/-- An offset within the bound trims the time. -/
theorem goodSample_near (hu : srcUsed (judged src v s) src = true) (hb : boundNs s = some n)
    (hd : ((v : Int) - (s.time.ftime.toNat : Int)).natAbs ≤ n + 1000)
    (hnear : ¬ ((judged src v s).time.mode = .locked ∧ 10000 < ((v : Int) - (s.time.ftime.toNat : Int)).natAbs)) :
    (goodSample src v s).time = { (judged src v s).time with
      source := src, slewNs := (v : Int) - (s.time.ftime.toNat : Int), badRun := 0
      goodRun := if ((v : Int) - (s.time.ftime.toNat : Int)).natAbs ≤ 1000 then (judged src v s).time.goodRun + 1 else 0
      bBaseNs := ((v : Int) - (s.time.ftime.toNat : Int)).natAbs + 1000, bSince := (judged src v s).time.ftime
      mode := if 16 ≤ (if ((v : Int) - (s.time.ftime.toNat : Int)).natAbs ≤ 1000 then (judged src v s).time.goodRun + 1 else 0) then .locked
        else (judged src v s).time.mode
      unbounded := if 16 ≤ (if ((v : Int) - (s.time.ftime.toNat : Int)).natAbs ≤ 1000 then (judged src v s).time.goodRun + 1 else 0) then false
        else (judged src v s).time.unbounded
      disciplined := true } := by
  have hused : ¬ (!srcUsed (judged src v s) src) = true := by
    rw [hu]
    decide
  have hin : ((match boundNs (judged src v s) with | some b => Nat.ble ((v : Int) - (s.time.ftime.toNat : Int)).natAbs (b + 1000) | none => false) ||
      decide ((judged src v s).time.mode = .locked)) = true := by
    rw [boundNs_judged, hb]
    dsimp only
    rw [Nat.ble_eq_true_of_le hd, Bool.true_or]
  exact congrArg State.time ((if_neg hused).trans ((if_neg hnear).trans (if_pos hin)))

/-- A larger offset outside Locked steps the time. -/
theorem goodSample_steps (hu : srcUsed (judged src v s) src = true) (hb : boundNs s = some n)
    (hd : n + 1000 < ((v : Int) - (s.time.ftime.toNat : Int)).natAbs) (hmode : (judged src v s).time.mode ≠ .locked) :
    goodSample src v s = { stepTime v (judged src v s) with time := { (stepTime v (judged src v s)).time with source := src } } := by
  have hused : ¬ (!srcUsed (judged src v s) src) = true := by
    rw [hu]
    decide
  have hin : ¬ ((match boundNs (judged src v s) with | some b => Nat.ble ((v : Int) - (s.time.ftime.toNat : Int)).natAbs (b + 1000) | none => false) ||
      decide ((judged src v s).time.mode = .locked)) = true := by
    rw [boundNs_judged, hb, decide_eq_false hmode]
    simp only [Bool.or_false, Nat.ble_eq]
    exact Nat.not_le.2 hd
  unfold judged at hused hin hmode ⊢
  unfold goodSample
  dsimp only
  rw [if_neg hused, if_neg (fun h => hmode h.1)]
  exact if_neg hin

end

/-- Settles O13: the judged sample is near, steps the time, or is counted. -/
theorem goodSampleTrimsStepsOrCounts : Obligations.GoodSampleTrimsStepsOrCounts := by
  intro src v n s hused hb d t
  have hu := srcUsed_judged (v := v) hused
  obtain ⟨o, ho⟩ := judged_time src v s
  have hmode : (judged src v s).time.mode = s.time.mode := congrArg (·.mode) ho
  refine ⟨fun hd hnear => ?_, fun hd hm => ?_, fun hd hm => ?_⟩
  · have ht : t = _ := goodSample_near hu hb hd (by rw [hmode]; exact hnear)
    rw [ht, ho]
    exact ⟨rfl, rfl, rfl, rfl, rfl, rfl, rfl⟩
  · have ht : t = _ := congrArg State.time (goodSample_steps hu hb hd (by rw [hmode]; exact hm))
    dsimp only at ht
    rw [ht, stepTime_time, ho, judged_mm]
    exact ⟨rfl, rfl, rfl, rfl, rfl, rfl⟩
  · have hfar := goodSample_far hu ⟨hmode.trans hm, hd⟩
    rw [ho] at hfar
    by_cases h3 : 3 ≤ s.time.badRun + 1
    · have ht : t = _ := congrArg State.time (hfar.trans (if_pos h3))
      rw [ht, timeEvent_time]
      exact ⟨rfl, rfl, fun h => absurd h3 (Nat.not_le.2 h), fun _ => ⟨rfl, rfl⟩⟩
    · have ht : t = _ := congrArg State.time (hfar.trans (if_neg h3))
      rw [ht]
      exact ⟨rfl, rfl, fun _ => ⟨hm, rfl⟩, fun h => absurd h h3⟩

end Sys2Proof.Machine
end

section
/-! SUPPORT. What raising an event, signalling an interrupt and writing the Strongbox leave alone in the sections they touch. -/

namespace Sys2Proof.Machine

/-- Only the logs of an LD differ. -/
def LogsOnly (d e : Ld) : Prop := { e with logs := d.logs, logOverflow := d.logOverflow, nextHandle := d.nextHandle } = d

/-- An answer that is an interrupt. -/
def Interrupt (o : Out) : Prop := (∃ v, o = .msix v) ∨ ∃ i v, o = .eventIntr i v

/-- From `s` to `u` only events were recorded, told to hosts and saved: the LDs keep all but their logs, no point was armed, interrupts alone
were sent, and of the Strongbox only its contents, its writes and the count of the abandoned ones changed. -/
structure Heralds (s u : State) : Prop where
  keep : keepE u = keepE s
  host : { u.host with lds := s.host.lds } = s.host
  count : u.host.lds.length = s.host.lds.length
  lds : ∀ i, LogsOnly (ldOf s i) (ldOf u i)
  armed : ∀ a ∈ u.evt.armed, a ∈ s.evt.armed
  out : ∃ l, u.out = s.out ++ l ∧ ∀ o ∈ l, Interrupt o
  sb : { u.sb with cells := s.sb.cells, queue := s.sb.queue, running := s.sb.running, abandon := s.sb.abandon, abandonFlag := s.sb.abandonFlag } = s.sb

section
variable {s t u : State}

theorem Heralds.refl (s : State) : Heralds s s := ⟨rfl, rfl, rfl, fun _ => rfl, fun _ h => h, ⟨[], (List.append_nil _).symm, fun _ h => absurd h List.not_mem_nil⟩, rfl⟩

theorem LogsOnly.trans {c d e : Ld} (hcd : LogsOnly c d) (hde : LogsOnly d e) : LogsOnly c e := by
  unfold LogsOnly at *
  rw [← hcd, ← hde]

theorem Heralds.trans (hst : Heralds s t) (htu : Heralds t u) : Heralds s u := by
  obtain ⟨l, hl, hin⟩ := hst.out
  obtain ⟨m, hm, hin'⟩ := htu.out
  refine ⟨htu.keep.trans hst.keep, ?_, htu.count.trans hst.count, fun i => (hst.lds i).trans (htu.lds i), fun a h => hst.armed a (htu.armed a h), ⟨l ++ m, ?_, ?_⟩, ?_⟩
  · rw [← hst.host, ← htu.host]
  · rw [hm, hl, List.append_assoc]
  · intro o ho
    obtain h | h := List.mem_append.1 ho
    · exact hin o h
    · exact hin' o h
  · rw [← hst.sb, ← htu.sb]

theorem Heralds.mem_out {o : Out} (h : Heralds s u) (ho : o ∈ s.out) : o ∈ u.out := by
  obtain ⟨l, hl, -⟩ := h.out
  rw [hl]
  exact List.mem_append_left _ ho

theorem Heralds.not_mem_out {o : Out} (h : Heralds s u) (ho : o ∉ s.out) (hi : ¬ Interrupt o) : o ∉ u.out := by
  obtain ⟨l, hl, hin⟩ := h.out
  rw [hl, List.mem_append]
  rintro (h | h)
  · exact ho h
  · exact hi (hin o h)

theorem Heralds.wb (h : Heralds s t) (w : WaybillSt) : Heralds s { t with wb := w } := ⟨h.keep, h.host, h.count, h.lds, h.armed, h.out, h.sb⟩

theorem Heralds.queue (h : Heralds s t) (q : QueueSt) : Heralds s { t with queue := q } := ⟨h.keep, h.host, h.count, h.lds, h.armed, h.out, h.sb⟩

theorem Heralds.evt (h : Heralds s t) {e : EvtSt} (he : ∀ a ∈ e.armed, a ∈ t.evt.armed) : Heralds s { t with evt := e } :=
  ⟨h.keep, h.host, h.count, h.lds, fun a ha => h.armed a (he a ha), h.out, h.sb⟩

theorem Heralds.sbBooks (h : Heralds s t) (c : List Host.Cell) (q : List SbReq) (r : Option SbReq) (n : BitVec 32) (f : Bool) :
    Heralds s { t with sb := { t.sb with cells := c, queue := q, running := r, abandon := n, abandonFlag := f } } :=
  ⟨h.keep, h.host, h.count, h.lds, h.armed, h.out, h.sb⟩

theorem Heralds.send (h : Heralds s t) {o : Out} (ho : Interrupt o) : Heralds s (send t o) := by
  obtain ⟨l, hl, hin⟩ := h.out
  refine ⟨h.keep, h.host, h.count, h.lds, h.armed, ⟨l ++ [o], ?_, fun x hx => ?_⟩, h.sb⟩
  · rw [send_out, hl, List.append_assoc]
  · obtain hx | hx := List.mem_append.1 hx
    · exact hin x hx
    · rw [List.mem_singleton.1 hx]
      exact ho

theorem Heralds.ite {p : Prop} [Decidable p] (ht : Heralds s t) (hu : Heralds s u) : Heralds s (if p then t else u) := by
  split
  · exact ht
  · exact hu

theorem Heralds.foldl {α : Type} (l : List α) {f : State → α → State} (ht : Heralds s t) (hf : ∀ u a, Heralds s u → Heralds s (f u a)) :
    Heralds s (l.foldl f t) := List.foldlRecOn l f ht (fun u hu a _ => hf u a hu)

/-! ## Interrupts -/

theorem Heralds.pendVec (h : Heralds s t) (f v : Nat) : Heralds s (pendVec f v t) := .ite (h.evt (fun _ ha => ha)) h

theorem Heralds.signal (h : Heralds s t) (v : BitVec 5) : Heralds s (signal v t) := by
  have hpend := h.foldl (List.range t.host.ports.length) (f := fun u p =>
    if (u.host.ports.getD p {}).up then Machine.pendVec (bar2Fn u p) v.toNat u else u) (fun u p hu => (hu.pendVec _ _).ite hu)
  exact (hpend.send (.inl ⟨v, rfl⟩)).ite hpend

theorem Heralds.setEvt (h : Heralds s t) (b : Nat) : Heralds s (setEvt b t) := by
  have hevt : Heralds s { t with evt := { t.evt with status := setBit t.evt.status b true, counts := lmod t.evt.counts b satInc } } :=
    h.evt (fun _ ha => ha)
  exact (hevt.signal _).ite hevt

theorem Heralds.evFlags (h : Heralds s t) (e : Ev) : Heralds s (evFlags e t) := by
  unfold Machine.evFlags
  extract_lets t1 t2 t3 t4 t5 t6
  have h1 : Heralds s t1 := (h.setEvt _).ite h
  have h2 : Heralds s t2 := (h1.setEvt _).ite h1
  have h3 : Heralds s t3 := (h2.setEvt _).ite h2
  have h4 : Heralds s t4 := (h3.setEvt _).ite h3
  have h5 : Heralds s t5 := (h4.setEvt _).ite h4
  have h6 : Heralds s t6 := (h5.setEvt _).ite h5
  exact (h6.setEvt _).ite h6

/-! ## The Strongbox and the Waybill -/

theorem Heralds.fire (h : Heralds s t) (p u : Nat) : Heralds s (fire p u t) := h.evt (fun _ ha => (List.mem_filter.1 ha).1)

theorem Heralds.sbAbandon (h : Heralds s t) (r : SbReq) : Heralds s (sbAbandon t r) := by
  have hbooks := h.sbBooks t.sb.cells t.sb.queue t.sb.running (satInc t.sb.abandon) true
  cases r with
  | waybill seqs => exact hbooks.wb _
  | ring ty ix pl => exact hbooks
  | slot n bs => exact hbooks

theorem Heralds.sbApply (h : Heralds s t) (r : SbReq) : Heralds s (sbApply t r) := by
  cases r with
  | waybill seqs => exact ((h.fire _ _).ite h).wb _
  | ring ty ix pl =>
    have hfired : Heralds s (if isArmed t 0x000E 0 then Machine.fire 0x000E 0 t else t) := (h.fire _ _).ite h
    exact hfired.sbBooks _ _ _ _ _
  | slot n bs => exact h.sbBooks _ _ _ _ _

theorem Heralds.sbStartFrom (rs : List SbReq) (h : Heralds s t) : Heralds s (sbStartFrom rs t) := by
  induction rs generalizing t with
  | nil => exact h.sbBooks _ _ _ _ _
  | cons r rest ih =>
    unfold Machine.sbStartFrom
    exact ((h.sbApply r).sbBooks _ _ _ _ _).ite (ih (h.sbAbandon r))

theorem Heralds.sbStart (h : Heralds s t) : Heralds s (sbStart t) := by
  unfold Machine.sbStart
  split
  · exact h
  · exact h.sbStartFrom _

theorem Heralds.sbEnqueue (h : Heralds s t) (r : SbReq) : Heralds s (sbEnqueue t r) := (h.sbBooks _ _ _ _ _).sbStart

theorem Heralds.sbFirst (h : Heralds s t) (rs : List SbReq) : Heralds s (sbFirst rs t) := (h.sbBooks _ _ _ _ _).sbStart

theorem Heralds.wbPump (h : Heralds s t) : Heralds s (wbPump t) := by
  unfold Machine.wbPump
  dsimp only
  split
  · exact h
  · split
    · exact h.wb _
    · exact (h.wb _).sbEnqueue _

theorem Heralds.wbFlush (h : Heralds s t) : Heralds s (wbFlush t) := (h.wb _).wbPump

theorem Heralds.wbTrigger (h : Heralds s t) (sev : Nat) : Heralds s (wbTrigger sev t) := h.wbFlush.ite h

theorem Heralds.wbLost (h : Heralds s t) (sev : Nat) (old : Option (BitVec 32)) : Heralds s (wbLost sev old t) := (h.wb _).setEvt _

theorem Heralds.wbAppend (h : Heralds s t) (r : WbRec) : Heralds s (wbAppend r t) := h.wb _

theorem Heralds.wbArrive (h : Heralds s t) (r : WbRec) : Heralds s (wbArrive r t).2 := by
  unfold Machine.wbArrive
  dsimp only
  split
  · exact h.wbAppend r
  · split
    · exact ((h.wb _).wbLost _ _).wbAppend r
    · split
      · exact ((h.wb _).wbLost _ _).wbAppend r
      · exact h.wbLost _ _

/-! ## The notice queue and the hosts' logs -/

theorem Heralds.qGrant (h : Heralds s t) (q : Nat) : Heralds s (qGrant q t) := h.ite (h.queue _)

theorem Heralds.qPush (h : Heralds s t) (q : Nat) (w : BitVec 64) (p : Bool) : Heralds s (qPush q w p t).2 := by
  unfold Machine.qPush
  dsimp only
  split
  · exact h.qGrant q
  · exact Heralds.queue (((h.qGrant q).fire _ _).ite (h.qGrant q)) _

theorem Heralds.hostNotice (h : Heralds s t) (code unit param : Nat) : Heralds s (hostNotice code unit param t) := h.ite (h.qPush _ _ _)

theorem logsOnly_ldLog (l : Nat) (code : BitVec 16) (seq : BitVec 32) (p0 p1 : BitVec 64) (d : Ld) : LogsOnly d (ldLog l code seq p0 p1 d) := by
  unfold ldLog
  generalize (if l = 4 then 64 else 256) = n
  split
  · rfl
  · rfl

theorem interrupt_of_mem_logIntr {l i : Nat} {d : Ld} {o : Out} (h : o ∈ logIntr s l i d) : Interrupt o := by
  unfold logIntr at h
  dsimp only at h
  split at h
  · rw [List.mem_singleton.1 h]
    exact .inr ⟨_, _, rfl⟩
  · exact absurd h List.not_mem_nil

/-- A record put into the logs of LDs, with the interrupts that tells. -/
theorem Heralds.logged (h : Heralds s t) {lds : List Ld} {os : List Out} (hlen : lds.length = t.host.lds.length)
    (hlds : ∀ i, LogsOnly (ldOf t i) (lds.getD i {})) (hos : ∀ o ∈ os, Interrupt o) :
    Heralds s { t with host := { t.host with lds := lds }, out := t.out ++ os } := by
  obtain ⟨l, hl, hin⟩ := h.out
  refine ⟨h.keep, h.host, hlen.trans h.count, fun i => (h.lds i).trans (hlds i), h.armed, ⟨l ++ os, ?_, fun o ho => ?_⟩, h.sb⟩
  · change t.out ++ os = s.out ++ (l ++ os)
    rw [hl, List.append_assoc]
  · obtain ho | ho := List.mem_append.1 ho
    · exact hin o ho
    · exact hos o ho

/-- A record logged by one LD, or not. -/
theorem logsOnly_put (p : Bool) (l : Nat) (code : BitVec 16) (seq : BitVec 32) (p0 p1 : BitVec 64) (d : Ld) :
    LogsOnly d (if p then ldLog l code seq p0 p1 d else d) := by
  split
  · exact logsOnly_ldLog _ _ _ _ _ _
  · rfl

theorem logsOnly_mapIdx {f : Nat → Ld → Ld} (hf : ∀ i d, LogsOnly d (f i d)) (ds : List Ld) (i : Nat) :
    LogsOnly (ds.getD i {}) ((ds.mapIdx f).getD i {}) := by
  rw [List.getD_eq_getElem?_getD, List.getD_eq_getElem?_getD, List.getElem?_mapIdx]
  cases ds[i]? with
  | none => rfl
  | some d => exact hf i d

theorem logsOnly_lmod {f : Ld → Ld} (hf : ∀ d, LogsOnly d (f d)) (ds : List Ld) (n i : Nat) :
    LogsOnly (ds.getD i {}) ((lmod ds n f).getD i {}) := by
  rw [List.getD_eq_getElem?_getD, List.getD_eq_getElem?_getD, getElem?_lmod]
  split
  · cases ds[i]? with
    | none => rfl
    | some d => exact hf d
  · rfl

theorem Heralds.logPend (h : Heralds s t) (l i : Nat) (d : Ld) : Heralds s (logPend l i d t) := (h.pendVec _ _).ite h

········

_EXERCISE REQUIREMENTS:_
Copy the lines above exactly, beginning at the line that has "out : ∃ l, u.out" and stopping after the line that has "theorem Heralds.queue (h", and omit the rest.

_EXERCISE ANSWER:_
  out : ∃ l, u.out = s.out ++ l ∧ ∀ o ∈ l, Interrupt o
  sb : { u.sb with cells := s.sb.cells, queue := s.sb.queue, running := s.sb.running, abandon := s.sb.abandon, abandonFlag := s.sb.abandonFlag } = s.sb

section
variable {s t u : State}

theorem Heralds.refl (s : State) : Heralds s s := ⟨rfl, rfl, rfl, fun _ => rfl, fun _ h => h, ⟨[], (List.append_nil _).symm, fun _ h => absurd h List.not_mem_nil⟩, rfl⟩

theorem LogsOnly.trans {c d e : Ld} (hcd : LogsOnly c d) (hde : LogsOnly d e) : LogsOnly c e := by
  unfold LogsOnly at *
  rw [← hcd, ← hde]

theorem Heralds.trans (hst : Heralds s t) (htu : Heralds t u) : Heralds s u := by
  obtain ⟨l, hl, hin⟩ := hst.out
  obtain ⟨m, hm, hin'⟩ := htu.out
  refine ⟨htu.keep.trans hst.keep, ?_, htu.count.trans hst.count, fun i => (hst.lds i).trans (htu.lds i), fun a h => hst.armed a (htu.armed a h), ⟨l ++ m, ?_, ?_⟩, ?_⟩
  · rw [← hst.host, ← htu.host]
  · rw [hm, hl, List.append_assoc]
  · intro o ho
    obtain h | h := List.mem_append.1 ho
    · exact hin o h
    · exact hin' o h
  · rw [← hst.sb, ← htu.sb]

theorem Heralds.mem_out {o : Out} (h : Heralds s u) (ho : o ∈ s.out) : o ∈ u.out := by
  obtain ⟨l, hl, -⟩ := h.out
  rw [hl]
  exact List.mem_append_left _ ho

theorem Heralds.not_mem_out {o : Out} (h : Heralds s u) (ho : o ∉ s.out) (hi : ¬ Interrupt o) : o ∉ u.out := by
  obtain ⟨l, hl, hin⟩ := h.out
  rw [hl, List.mem_append]
  rintro (h | h)
  · exact ho h
  · exact hi (hin o h)

theorem Heralds.wb (h : Heralds s t) (w : WaybillSt) : Heralds s { t with wb := w } := ⟨h.keep, h.host, h.count, h.lds, h.armed, h.out, h.sb⟩

theorem Heralds.queue (h : Heralds s t) (q : QueueSt) : Heralds s { t with queue := q } := ⟨h.keep, h.host, h.count, h.lds, h.armed, h.out, h.sb⟩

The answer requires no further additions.